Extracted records
-- ==== Sys2Proof/Machine/Operands.lean ====
section
/-! DEFINITION. The reserved operand values of 30_encoding.md R85, and the register file that `GET`'s
operand names (10_state.md R39). `OUT.RD`'s bound depends on `OLEN` and stands in its meaning. -/

namespace Sys2Proof.Machine

/-- `order >= 2` or `d >= 2`: a bit of 7:1 is set, which is reserved and must be 0 (R85). -/
def reservedSwitch (v : Byte) : Bool := decide (2 ≤ v.toNat)

/-- `order[0]`, `d[0]`: the one bit such an operand means (R121, R190). -/
def switchBit (v : Byte) : Bool := v.getLsbD 0

/-- `CRC_CTRL` as a word: bit 0 `LSBF`, bits 15:1 zero (R24). -/
def ctrlWord (lsbf : Bool) : Word := BitVec.setWidth 16 (bit lsbf)

/-- `REG[r]` (R103): the 16-bit value of register number `r` of R39; none from 11 on. -/
def State.register (s : State) (r : Byte) : Option Word :=
  match r.toNat with
  | 0 => some s.status.toWord
  | 1 => some s.ilen
  | 2 => some s.olen
  | 3 => some s.consumed
  | 4 => some s.crcPoly
  | 5 => some s.crcInit
  | 6 => some s.crcXorout
  | 7 => some (ctrlWord s.lsbf)
  | 8 => some s.crcRem
  | 9 => some s.crcResult
  | 10 => some s.lfsr
  | _ => none

end Sys2Proof.Machine
end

§ Work instructions: Every entry is to be returned exactly, with nothing dropped.

§ Written response:
-- ==== Sys2Proof/Machine/Operands.lean ====
section
/-! DEFINITION. The reserved operand values of 30_encoding.md R85, and the register file that `GET`'s
operand names (10_state.md R39). `OUT.RD`'s bound depends on `OLEN` and stands in its meaning. -/

namespace Sys2Proof.Machine

/-- `order >= 2` or `d >= 2`: a bit of 7:1 is set, which is reserved and must be 0 (R85). -/
def reservedSwitch (v : Byte) : Bool := decide (2 ≤ v.toNat)

/-- `order[0]`, `d[0]`: the one bit such an operand means (R121, R190). -/
def switchBit (v : Byte) : Bool := v.getLsbD 0

/-- `CRC_CTRL` as a word: bit 0 `LSBF`, bits 15:1 zero (R24). -/
def ctrlWord (lsbf : Bool) : Word := BitVec.setWidth 16 (bit lsbf)

/-- `REG[r]` (R103): the 16-bit value of register number `r` of R39; none from 11 on. -/
def State.register (s : State) (r : Byte) : Option Word :=
  match r.toNat with
  | 0 => some s.status.toWord
  | 1 => some s.ilen
  | 2 => some s.olen
  | 3 => some s.consumed
  | 4 => some s.crcPoly
  | 5 => some s.crcInit
  | 6 => some s.crcXorout
  | 7 => some (ctrlWord s.lsbf)
  | 8 => some s.crcRem
  | 9 => some s.crcResult
  | 10 => some s.lfsr
  | _ => none

end Sys2Proof.Machine
end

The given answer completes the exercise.